Street Fighting Mathematics

18.098/6.099. Street Fighting Mathematics, a course currently being offered during MIT's Independent Activities Period, by Sanjoy Mahajan. (I got a call from MIT asking me for money tonight; I donated some; that got me thinking about the Institute so I poked around the web site a bit.)

The course description is as follows:
The art of guessing results and solving problems without doing a proof or an exact calculation. Techniques include extreme-cases reasoning, dimensional analysis, successive approximation, discretization, generalization, and pictorial analysis. Application to mental calculation, solid geometry, musical intervals, logarithms, integration, infinite series, solitaire, and differential equations. (No epsilons or deltas are harmed by taking this course.)
Personally, I always thought the epsilons and deltas were harming me. The text (a draft version of which can be found on the course web page) stresses the idea that approximate answers, heuristics, etc. are more valuable than they are often claimed to be, which is a question that Mahajan also took on in his PhD thesis, which is a combination of a version of such a textbook and some extended examples on what one might call "research-level" problems, one of which is a probabilistic model of the primes which it is too late at night to seriously read.

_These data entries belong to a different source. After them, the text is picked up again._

/-- A mask register holds, bit by bit, what a function gives where the lane it governs is enabled, its old bit where it is
not, and zero where it governs none; no other mask register and no vector register has changed (R181). -/
structure State.MaskSet (s t : State) (c : Nat) (d k : MReg) (e : ElemType) (f : Nat → Bool) : Prop where
  dest   : ∀ j, j < 64 → odd ((t.core c).ext.mask d / 2 ^ j) =
    if e.lanes ≤ j then false else if laneOn e ((s.core c).ext.mask k) j then f j else odd ((s.core c).ext.mask d / 2 ^ j)
  masks  : ∀ r, r ≠ d → (t.core c).ext.mask r = (s.core c).ext.mask r
  regs   : (t.core c).ext.v = (s.core c).ext.v
  acc    : (t.core c).ext.acc = (s.core c).ext.acc
  scratch : (t.core c).scratch = (s.core c).scratch

/-- The flags of the enabled lanes together. -/
def laneFlags (e : ElemType) (mask : Nat) (f : Nat → Flags) : Flags :=
  ((List.range e.lanes).filter (laneOn e mask)).foldl (fun x j => x.or (f j)) noFlags

/-- The value at a node of the tree over leaves: adjacent pairs combined, level by level (R174). -/
def treeOf (f : Nat → Nat → Nat) (leaf : Nat → Nat) : Nat → Nat → Nat
  | 0, j => leaf j
  | n + 1, j => f (treeOf f leaf n (2 * j)) (treeOf f leaf n (2 * j + 1))

/-- The supervisor of a core has begun (R46): it runs in slot 0 at the die's SUPENTRY, at level 0 in ASID 0, with its own
place in g3 and every other general register zero; it keeps the in-flight record of the one before it. -/
structure State.SupBegun (t s : State) (c : Nat) : Prop where
  st     : (t.proc c supIdx).st = .running
  slot   : (t.proc c supIdx).slot = some 0
  bound  : (t.core c).slots.find? 0 = some supIdx
  pc     : (t.proc c supIdx).pc = (s.die (dieOf c)).supentry
  level  : (t.proc c supIdx).level = 0
  asid   : (t.proc c supIdx).asid = 0
  place  : t.reg c supIdx 3 = s.placeOf c 0
  regs   : ∀ r, r ≠ 3 → t.reg c supIdx r = 0#64
  status : (t.proc c supIdx).status = 0#64
  ifr    : (t.proc c supIdx).ifr.map (·.seq) = (s.proc c supIdx).ifr.map (·.seq)
  mem    : t.mem = s.mem

/-- A channel message between two ends of this module reaches an endpoint slot that is no stub and not on its way
to another module: its sender's core is not
fenced, the slot's core can be reached, and its router admits the message (R35, R36, R92). -/
structure State.Reaches (s : State) (h : ChHdr) (n : Nat) (e : Endpoint) : Prop where
  here    : moduleOf h.dst = s.mgmt.modnum
  near    : moduleOf h.src = s.mgmt.modnum
  core    : h.dst ≠ posterPlace s.mgmt.modnum
  sender  : h.src ≠ posterPlace s.mgmt.modnum
  serves  : (s.core (coreOfPlace h.src)).fenced = false
  up      : s.unreachable (coreOfPlace h.dst) = false
  passes  : h.xpart = true ∨ s.admitted (coreOfPlace h.src) (coreOfPlace h.dst) = true
  slot    : indexOf h.dst = n
  holds   : (s.core (coreOfPlace h.dst)).ends.find? n = some e
  noStub  : e.stub = none
  still   : e.moving = false
  awake   : s.endParked e = false

/-- The machine outside the process table of one core is the same. -/
structure State.SameOutside (s t : State) (c : Nat) : Prop where
  mem     : t.mem = s.mem
  poison  : t.poison = s.poison
  routers : t.routers = s.routers
  arrays  : t.arrays = s.arrays
  dies    : t.dies = s.dies
  servers : t.servers = s.servers
  hports  : t.hports = s.hports
  outq    : t.outq = s.outq
  faultq  : t.faultq = s.faultq
  asids   : t.asids = s.asids
  mgmt    : t.mgmt = s.mgmt
  septub  : t.septub = s.septub
  colls   : t.colls = s.colls
  routes  : t.droute = s.droute ∧ t.xroute = s.xroute ∧ t.routing = s.routing
  lost    : t.lost = s.lost
  hostOut : t.hostOut = s.hostOut
  reports : t.reports = s.reports
  flight  : t.flight = s.flight
  clock   : t.clock = s.clock
  cores   : ∀ c', c' ≠ c → t.core c' = s.core c'

/-- A core is the same but for its process table. -/
structure Core.SameBut (k l : Core) : Prop where
  slots   : l.slots = k.slots
  queues  : l.queues = k.queues
  scratch : l.scratch = k.scratch
  ends    : l.ends = k.ends
  mailbox : l.mailbox = k.mailbox
  queued  : l.queued = k.queued
  copies  : l.copies = k.copies
  icache  : l.icache = k.icache
  ext     : l.ext = k.ext
  owner   : l.owner = k.owner
  supSeq  : l.supSeq = k.supSeq
  starv   : l.starv = k.starv
  hbctl   : l.hbctl = k.hbctl
  fencec  : l.fencec = k.fencec

/-- The registers of a process that are neither general registers nor the program counter. -/
structure Proc.SameSpecial (q r : Proc) : Prop where
  st      : r.st = q.st
  status  : r.status = q.status
  fpctl   : r.fpctl = q.fpctl
  cause   : r.cause = q.cause
  epc     : r.epc = q.epc
  faddr   : r.faddr = q.faddr
  finfo   : r.finfo = q.finfo
  pid     : r.pid = q.pid
  asid    : r.asid = q.asid
  level   : r.level = q.level
  ifr     : r.ifr = q.ifr
  seqNext : r.seqNext = q.seqNext
  wait    : r.wait = q.wait

/-- The memory of the module in its canonical form, every scratchpad and every host port's memory with it. -/
structure State.Canonical (s : State) : Prop where
  mem     : s.mem.wf = true
  scratch : ∀ k ∈ s.cores, k.2.scratch.wf = true
  host    : ∀ h ∈ s.hports, h.2.memory.wf = true

end Sys2Proof.Machine
end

From a quick poke around the web page, it looks like Mahajan also offered a similar, but more physics-oriented course in IAP 2006, as well as TAing a couple more substantial courses in the same vein at Caltech called "Order-of-Magnitude Physics". (The MIT IAP course meets three hours a week for four weeks and carries one-quarter the credit that a "normal" course at MIT would carry; the Caltech courses appear to have met three hours a week for ten weeks. As such, they have more problem sets. But they're also more physics-y, which may be good or bad depending on how you feel about physics.

3 comments:

Anonymous said...

Speaking about these harmful epsilons and deltas, you don't have to put up with them any longer. You can take an approach to calculus via algebra and uniform estimates. I tried to explain it to the John Armstong, "The Unapologetic Mathematician,"
in my remarks about his proof of
the chain rule
, but he didn't like the idea, maybe you will. Sanjoy was quite interested, by the way.

Anonymous said...

He did something like this when he taught at Mathcamp.

Anonymous said...

Who is "he?" John or Sanjoy? And when was the mathcamp?